If you have hundreds of employees and need to run hundreds of millions of jobs a day, it's never going to be the right choice - go with something like Hatchet. Chancy's for teams of one to dozens that need a simple option while still getting things like global rate limits and workflows.

wcrossbow · 5 months ago

Another good one is pgqueuer https://github.com/janbjorge/pgqueuer

INTPenis · 5 months ago

Celery also has postgres backend, but I maybe it's not as well integrated.

igor47 · 5 months ago

It's just a results backend, you still have to run rabbitmq or redis as a broker

followben · 5 months ago

diarrhea · 5 months ago

This is very exciting stuff.

I’m curious: When you say FOR UPDATE SKIP LOCKED does not scale to 25k queries/s, did you observe a threshold at which it became untenable for you?

I’m also curious about the two points of:

- buffered reads and writes

- switching all high-volume tables to use identity columns

What do you mean by these? Were those (part of) the solution to scale FOR UPDATE SKIP LOCKED up to your needs?

abelanger · 5 months ago

I'm not sure of the exact threshold, but the pathological case seemed to be (1) many tasks in the backlog, (2) many workers, (3) workers long-polling the task tables at approximately the same time. This would consistently lead to very high spikes in CPU and result in a runaway deterioration on the database, since high CPU leads to slower queries and more contention, which leads to higher connection overhead, which leads to higher CPU, and so on. There are a few threads online which documented very similar behavior, for example: https://postgrespro.com/list/thread-id/2505440.

Those other points are mostly unrelated to the core queue, and more related to helper tables for monitoring, tracking task statuses, etc. But it was important to optimize these tables because unrelated spikes on other tables in the database could start getting us into a deteriorated state as well.
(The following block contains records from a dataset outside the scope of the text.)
/-! ## Hand-over (R433 to R436) -/

/-- The lead output: the one named, or the lowest-numbered video destination that carries a route (R433). -/
def State.leadOutput (s : State) : Option Nat :=
  let v := s.nat O.twin_lead_output
  if v ≠ none16 then some v
  else
    match (s.sw.routes.filter (fun r => r.dst.ess = .video)).map (fun r => r.dst.idx) with
    | [] => none
    | x :: l => some (l.foldl min x)

/-- The commit point C of a hand-over requested now, with its time base (R433). A lead output without frames of its own gives
C as where no destination carries a route. -/
def State.commitPoint (s : State) : Nat × Nat :=
  let lead := s.nat O.twin_handover_lead * 1000000
  match s.leadOutput with
  | some d =>
    let b := s.videoBeat d
    if d < 3072 ∧ b.fmt ≠ 0 then (b.tb, b.atOrAfter (s.tbNow b.tb + lead)) else (0, s.tbNow 0 + lead)
  | none => (0, s.tbNow 0 + lead)

/-- A hand-over is requested (R433): the code, and the machine after it. -/
def State.askHandover (s : State) (cause : Nat) (restart : Bool) : Nat × State :=
  if !s.primary then (C.locked, s)
  else if s.nat O.twin_handover_state = 1 ∨ s.nat O.twin_handover_state = 2 then (C.busy, s)
  else if s.nat O.twin_mirror_state = 3 ∨ s.nat O.twin_mirror_state = 4 then (C.stale, s)
  else if !s.twinFit then (C.notReady, s)
  else
    let c := s.commitPoint
    (0, { s.setN O.twin_handover_state 1 with twin := { s.twin with hand := some ⟨cause, c.1, c.2, restart⟩ } })

/-- A hand-over is aborted (R435): before C without a trace, after it TOO_LATE; with none pending nothing happens. -/
def State.abortHandover (s : State) : Nat × State :=
  match s.nat O.twin_handover_state with
  | 1 => (0, { s.setN O.twin_handover_state 4 with twin := { s.twin with hand := none } })
  | 2 => (C.tooLate, s)
  | 3 => (C.tooLate, s)
  | _ => (0, s)

/-- The salvos of this chip that are not poured are dropped with a cause, and the requests in the placer's queue are refused
BUSY with detail 12 (R434). -/
def State.shedWork (s : State) (cause : Nat) : State :=
  let s1 := (s.salvos.own.filter (fun x => s.nat (O.salvo_state x.slot) = 2 ∨ s.nat (O.salvo_state x.slot) = 3)).foldl
    (fun st x => st.dropSalvo x.slot cause []) s
  let parts := s1.salvos.parts.filter (fun p => p.state ≠ 2)
  let s2 := parts.foldl (fun st p => (st.dropPart p.coord p.slot).reportPart p.coord p.slot C.busy 0) s1
  let tasks := s2.placer.queue.filter Task.requested
  (tasks.foldl (fun st t => st.completeRefused t C.busy 12 0)
    { s2 with placer := { s2.placer with queue := [], running := none, parked := [] } })

/-- HANDOVER_COMMIT (R434): at C control passes. The former primary keeps its SIDE lines until the hand-over is done; a primary
whose standby is no longer fit aborts (log entry 27). -/
def State.commitHandover (s : State) : State :=
  if s.primary && s.nat O.twin_handover_state == 1 then
    if !s.twinFit then s.abortHandover.2
    else
      let hand := s.twin.hand
      let s1 := ((s.shedWork 4).standDown true).setN O.twin_handover_state 2
      ({ s1 with twin := { s1.twin with hand := hand } } : State).beginCatchUp.tellTwin .handoverCommit
  else if s.standby && s.linkIsUp && s.nat O.twin_mirror_state == 1 && !s.safe && s.ready && !s.serviceMode then
    let cause := match s.twin.hand with | some h => h.cause | none => 4
    let s1 := ((s.inheritSalvos).takeCharge cause).setN O.twin_handover_state 2
    ({ s1 with twin := { s1.twin with hand := none } } : State).activationGoesOn.beginCatchUp
  else s

/-- HANDOVER_DONE (R434): 50 ms after C. The former primary drops its SIDE lines; it restarts where a restart waited for the
hand-over (R513), or where an activation goes on to it (R498). -/
def State.handoverDone (s : State) : State :=
  if s.nat O.twin_handover_state ≠ 2 then s
  else
    let s1 := s.setN O.twin_handover_state 3
    if !s1.standby then s1
    else
      let hand := s1.twin.hand
      let s2 : State := { s1.dropSide with twin := { s1.twin with hand := none } }
      match hand, s2.fw.act with
      | some h, some a => if h.cause = 6 ∧ !a.first then s2.secondRestart a else if h.restart then s2.askRestart 3 else s2
      | some h, none => if h.restart then s2.askRestart 3 else s2
      | none, _ => s2

/-- TAKEBACK (R436): the home chip, standby and fit with its Barometer clear for the hold time, asks its twin for a hand-over; a
chip on probation does not (R498). -/
def State.takeback (s : State) : State :=
  let held : Bool := match s.twin.clearSince with | some c => c + s.nat O.twin_hold_time * nsPerSec ≤ s.now | none => false
  if s.standby && s.isHome && s.fit && held && s.linkIsUp && s.nat O.twin_mirror_state == 1 && !s.onProbation then
    ({ s with twin := { s.twin with hand := some ⟨5, 0, 0, false⟩ } } : State).tellTwin (.handoverRequest 5)
  else s

/-! ## Signatures (R423, R424) -/

/-- The audio destinations of one audio group of a destination: four embedded channels, or a flow's channels. -/
def State.sigGroup (s : State) (d i : Nat) : List Nat :=
  if d < 1024 then (List.range 4).map (fun c => 32 * d + 4 * i + c)
  else
    match (s.groupAudio true (d - 1024))[i]? with
    | some f => (List.range (s.nat (O.aflow_channels 0x3700 f))).map (fun c => s.nat (O.aflow_channel_base 0x3700 f) + c)
    | none => []

/-- An ASRC or a slip buffer stands on the group's path (R424). -/
def State.asynchronous (s : State) (d i : Nat) : Bool :=
  (s.sigGroup d i).any (fun c => match s.route ⟨.audio, c⟩ with
    | some r => !r.pl.asrc.isEmpty || !s.clocksRelated (idIdx r.pl.src) c
    | none => false)

/-- The destination shows an image layer that is not marked (R424). -/
def State.showsUnmarked (s : State) (d : Nat) : Bool :=
  match s.route ⟨.video, d⟩ with
  | some r =>
    let x := idIdx r.pl.src
    3072 ≤ x && x < 3136 && (s.stackNow (x - 3072)).any (fun l =>
      s.natNow (O.layer_content l) == 1 && !s.flag (O.layer_mirror l))
  | none => false

/-- The comparison of a destination's video or audio goes on with a frame (R423). -/
def State.sigStep (s : State) (d : Nat) (audio differs : Bool) : State :=
  let r := (s.twin.sigs.find? (fun r => r.dst = d ∧ r.audio = audio)).getD ⟨d, audio, 0, 0, false⟩
  let run := if differs then r.run + 1 else 0
  let found : Bool := if differs then r.found || s.nat O.twin_sig_threshold ≤ run else r.found && s.now < r.badAt + 10 * nsPerSec
  let r' : SigRun := ⟨d, audio, run, if differs then s.now else r.badAt, found⟩
  let s1 : State := { s with twin := { s.twin with sigs := s.twin.sigs.filter (fun x => ¬(x.dst = d ∧ x.audio = audio)) ++ [r'] } }
  let t := s1.vdstTile d
  let others := s1.twin.sigs.any (fun x => x.dst != d && x.audio == audio && x.found && s1.vdstTile x.dst == t)
  s1.followShared (if audio then F.sigAudio t else F.sigVideo t) (s1.dstId ⟨.video, d⟩) run found others
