/-- What the events of takes and of the placer do (R109, R112, R143, R152, R165, R167): a free placer takes up the next task,
a placement that is complete is carried out or refused, a timed take arms a millisecond before its instant, and at a switch
instant what is due switches. What the events of cross-chip routes do (R173, R174): the part of a head's route joins the
placer's queue, which refuses it BUSY when full; a confirmed part takes up its route, and one that is withdrawn or not
confirmed within 10 ms releases what it booked. What a head does for a cross-chip route (R153, R173; the order of the
candidates is that of log entry 76): every path that it finds leads from the source's chip to the destination's over matched
links with room, within the hop limit, and there are at most 8; a chip that is not the head refuses; the parts are asked for
one after another, and confirmed when all are reserved; a refusal of the last candidate ends the route. -/
def Obligations.TakeAndCrossChipEventsComplete : Prop :=
  ((∀ (s a : State) (t : Nat) (task : Task), a = s.advance t → a.placer.running = none → a.standby = false → a.nextTask = some task →
    exec (.placerTaskStart t) s = .next (s.closed (a.startHeaded task))) ∧
  (∀ (s a : State) (t : Nat), a = s.advance t → a.placer.running ≠ none ∨ a.standby = true ∨ a.nextTask = none →
    exec (.placerTaskStart t) s = .next (s.closed a)) ∧
  (∀ (a : State) (task : Task), (∀ d, task ≠ .restore d) → ∃ v, (a.startTask task).placer.running = some (task, v) ∧
    task ∉ (a.startTask task).placer.queue) ∧
  (∀ (s a : State) (t : Nat) (task : Task) (v : Verdict), a = s.advance t → a.placer.running = some (task, v) →
    exec (.placementComplete t) s = .next (s.closed ((a.completeHeaded task v).reviewMembers))) ∧
  (∀ (s a : State) (t n code detail i : Nat) (r : TakeRec), a = s.advance t →
    a.placer.running = some (.take n, .refused code detail i) → a.taskOver.takeOf n = some r →
    exec (.placementComplete t) s = .next (s.closed ((a.taskOver.refuseTake r (code, detail)).reviewMembers))) ∧
  (∀ (s a : State) (t : Nat), a = s.advance t → a.placer.running = none →
    exec (.placementComplete t) s = .next (s.closed a)) ∧
  (∀ (s a : State) (t slot : Nat), a = s.advance t →
    exec (.timedTakeArm t slot) s = .next (s.closed
      ((a.sw.takes.filter (fun r => r.slot = slot ∧ r.state = 3)).foldl (fun st r => st.pathReady r.num) a))) ∧
  (∀ (a : State) (num inst : Nat) (r : TakeRec), a.takeOf num = some r → r.part = none → r.inst = some inst →
    a.pathReady num = (if a.tbNow (a.beat r.dst).tb + 1000000 < inst
      then (a.modTake num (fun r => { r with state := 3 })).showTake r.slot 3 else a.arm num)) ∧
  (∀ (a : State) (num : Nat) (r : TakeRec) (pl : Placement), a.takeOf num = some r → r.pl = some pl →
    ¬(r.dst.ess = .video ∧ 3072 ≤ r.dst.idx) → (a.arm num).takeOf num =
      some { r with state := 4, switchAt := some (a.switchInstantFor r pl) }) ∧
  (∀ (s a : State) (t : Nat) (d : Dst), a = s.advance t →
    exec (.switchInstant t d) s = .next (s.closed ((a.switchInstant d).reviewDones.reviewMembers))) ∧
  ∀ (a : State) (d : Dst) (src : Nat) (pl : Placement), a.route d = none → pl.src = src →
    (a.changeOver d pl).route d = some ⟨d, pl, [], false, false⟩) ∧
  ((∀ (s a : State) (t head ident meshIn meshOut mbps : Nat) (part : Placement), a = s.advance t → 256 ≤ a.queued →
    exec (.crossChipReserve t head ident part meshIn meshOut mbps) s =
      .next (s.closed (if head = a.chipId then a.partAnswered head ident (C.busy, 0)
        else a.emit (.notice head (.reserved head ident C.busy 0))))) ∧
  (∀ (s a : State) (t head ident meshIn meshOut mbps : Nat) (part : Placement), a = s.advance t → a.queued < 256 → a.standby = false →
    meshIn < 1024 → 1024 ≤ meshOut →
    ∃ u pl, exec (.crossChipReserve t head ident part meshIn meshOut mbps) s = .next (s.closed u) ∧
      .reserve head ident pl ∈ u.placer.queue ∧ pl.lanes = [(meshIn, mbps)] ∧ pl.dst = a.normId part.dst) ∧
  (∀ (s a : State) (t head ident : Nat), a = s.advance t →
    exec (.reserveConfirm t head ident true) s = .next (s.closed ((a.confirmReserve head ident).reviewParts)) ∧
    exec (.reserveConfirm t head ident false) s = .next (s.closed (a.releaseReserve head ident))) ∧
  (∀ (a : State) (head ident : Nat), (a.releaseReserve head ident).reserveOf head ident = none) ∧
  (∀ (s a : State) (t head ident : Nat) (r : Reserve), a = s.advance t → a.reserveOf head ident = some r →
    exec (.reserveTimeout t head ident) s = .next (s.closed
      (if r.confirmed = false ∧ r.since + 10000000 ≤ a.now then a.releaseReserve head ident else a))) ∧
  ∀ (s a : State) (t head ident : Nat), a = s.advance t → a.reserveOf head ident = none →
    exec (.reserveTimeout t head ident) s = .next (s.closed a) ∧ exec (.reserveConfirm t head ident false) s = .next (s.closed a)) ∧
  ((∀ (a : State) (g mbps limit src dst : Nat) (p : List MeshHop), p ∈ a.meshPaths g mbps limit src dst →
    1 ≤ p.length ∧ p.length ≤ limit ∧ (p.head?.map (fun h => h.chip)) = some src ∧ (p.getLast?.map (fun h => h.next)) = some dst ∧
    ∀ h ∈ p, a.hopMatched h.chip h.out h.next h.inn = true ∧ (h.out, h.next, h.inn) ∈ a.linksOf h.chip ∧
      (a.laneLedger h.chip h.out).1 + mbps ≤ (a.laneLedger h.chip h.out).2) ∧
  (∀ (a : State) (g mbps limit src dst : Nat), (a.meshPaths g mbps limit src dst).length ≤ 8) ∧
  (∀ (a : State) (asker dst src mbps limit : Nat),
    (∀ g, a.commonGroup (pairOf (idChip dst)) (pairOf (idChip src)) = some g → a.headOf g ≠ a.chipId) →
    a.coordinate asker dst src mbps limit = a.refuseRoute asker dst (C.busy, 12)) ∧
  (∀ (a : State) (chip ident detail : Nat) (r : HeadRoute) (parts : List RoutePart) (rest : List (List RoutePart)) (p : RoutePart),
    a.headRoute ident = some r → r.cands = parts :: rest → parts[r.got]? = some p → p.chip = chip → r.got + 1 < parts.length →
    ∃ q, parts[r.got + 1]? = some q ∧ a.partAnswered chip ident (0, detail) = (a.putHeadRoute { r with got := r.got + 1 }).emit
      (.notice q.chip (.routeReserve a.chipId r.ident r.dst r.src q.inn q.out r.mbps (parts.length - 1)))) ∧
  (∀ (a : State) (chip ident detail : Nat) (r : HeadRoute) (parts : List RoutePart) (rest : List (List RoutePart)) (p : RoutePart),
    a.headRoute ident = some r → r.cands = parts :: rest → parts[r.got]? = some p → p.chip = chip → r.got + 1 = parts.length →
    a.partAnswered chip ident (0, detail) =
      { a.dropHeadRoute ident with out := a.out ++ parts.map (fun q => .notice q.chip (.routeConfirm a.chipId ident true)) }) ∧
  (∀ (a : State) (chip ident code detail : Nat) (r : HeadRoute) (parts : List RoutePart) (p : RoutePart),
    a.headRoute ident = some r → r.ident = ident → r.cands = [parts] → parts[r.got]? = some p → p.chip = chip → code ≠ 0 →
    r.asker ≠ a.chipId → a.partAnswered chip ident (code, detail) =
      { a.dropHeadRoute ident with out := a.out ++ (parts.take r.got).map (fun q => .notice q.chip (.routeConfirm a.chipId ident false)) ++
        [.notice r.asker (.routeResult r.dst code detail)] }) ∧
  (∀ (a : State) (task : Task), (∀ r ∈ (a.startTask task).startedTakes, (a.startTask task).idHere r.src = true) →
    a.startHeaded task = a.startTask task) ∧
  ∀ (a : State) (task : Task) (v : Verdict), (∀ ident pl, task ≠ .reserve (a.completeTask task v).chipId ident pl) →
    a.completeHeaded task v = a.completeTask task v)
To be more specific about the solutions here:

> buffered reads and writes

To run a task through the system, we need to write the task itself, write the instance of that retry of the count to the queue, write an event that the task has been queued, started, completed | failed, etc. Generally one task will correspond to many writes along the way, not all of which need to be extremely latency sensitive. So we started buffering items coming from our internal queues and flushing them once every 10ms, which helped considerably.

> switching all high-volume tables to use identity columns

We originally had combined some of our workflow tables with our monitoring tables -- this table was called `WorkflowRun` and it was used for both concurrency queues and queried when serving the API. This table used a UUID as the primary key, because we wanted UUIDs over the API instead of auto-incrementing IDs. The UUIDs caused some headaches down the line when trying to delete batches of data and prevent index bloat.

chaz6 · 5 months ago

Out of interest, did you try changing the value of commit_delay? This parameter allows multiple transactions to be written together under heavy load.

Thank you! Very insightful, especially the forum link and the observation around UUIDs bloating indexes.

morsecodist · 5 months ago

This is great timing. I am in the process of designing an event/workflow driven application and nothing I looked at felt quite right for my use case. This feels really promising. Temporal was close but it just felt like not the perfect fit. I like the open source license a lot it gives me more confidence designing an application around it. The conditionals are also great. I have been looking for something just like CEL and despite my research I had never heard of it. It is exactly how I want my expressions implemented, I was on the verge of trying to build something like this myself.

stephen · 5 months ago

Do queue operations (enqueue a job & mark this job as complete) happen in the same transaction as my business logic?

Imo that's the killer feature of database-based queues, because it dramatically simplifies reasoning about retries, i.e. "did my endpoint logic commit _and_ my background operation enqueue both atomically commit, or atomically fail"?

Same thing for performing jobs, if my worker's business logic commits, but the job later retries (b/c marking the job as committed is a separate transaction), then oof, that's annoying.

And I might as well be using SQS at that point.

williamdclt · 5 months ago

My understanding is that hatchet isn’t just a queue, it’s a workflow orchestrator: you can use it as a queue but it’s kind of like using a computer as a calculator: it works but indeed it’d likely be simpler to use a calculator.

On your point of using transactions for idempotency: you’re right that it’s a great advantage of a db-based queue, but I’d be wary about taking it as a holy grail for a few reasons:

- it locks you into using a db-based queue. If for any reason you don’t want to anymore (eg you’re reaching scalability issues) it’ll be very difficult to switch to another queue system as you’re relying on transactions for idempotency.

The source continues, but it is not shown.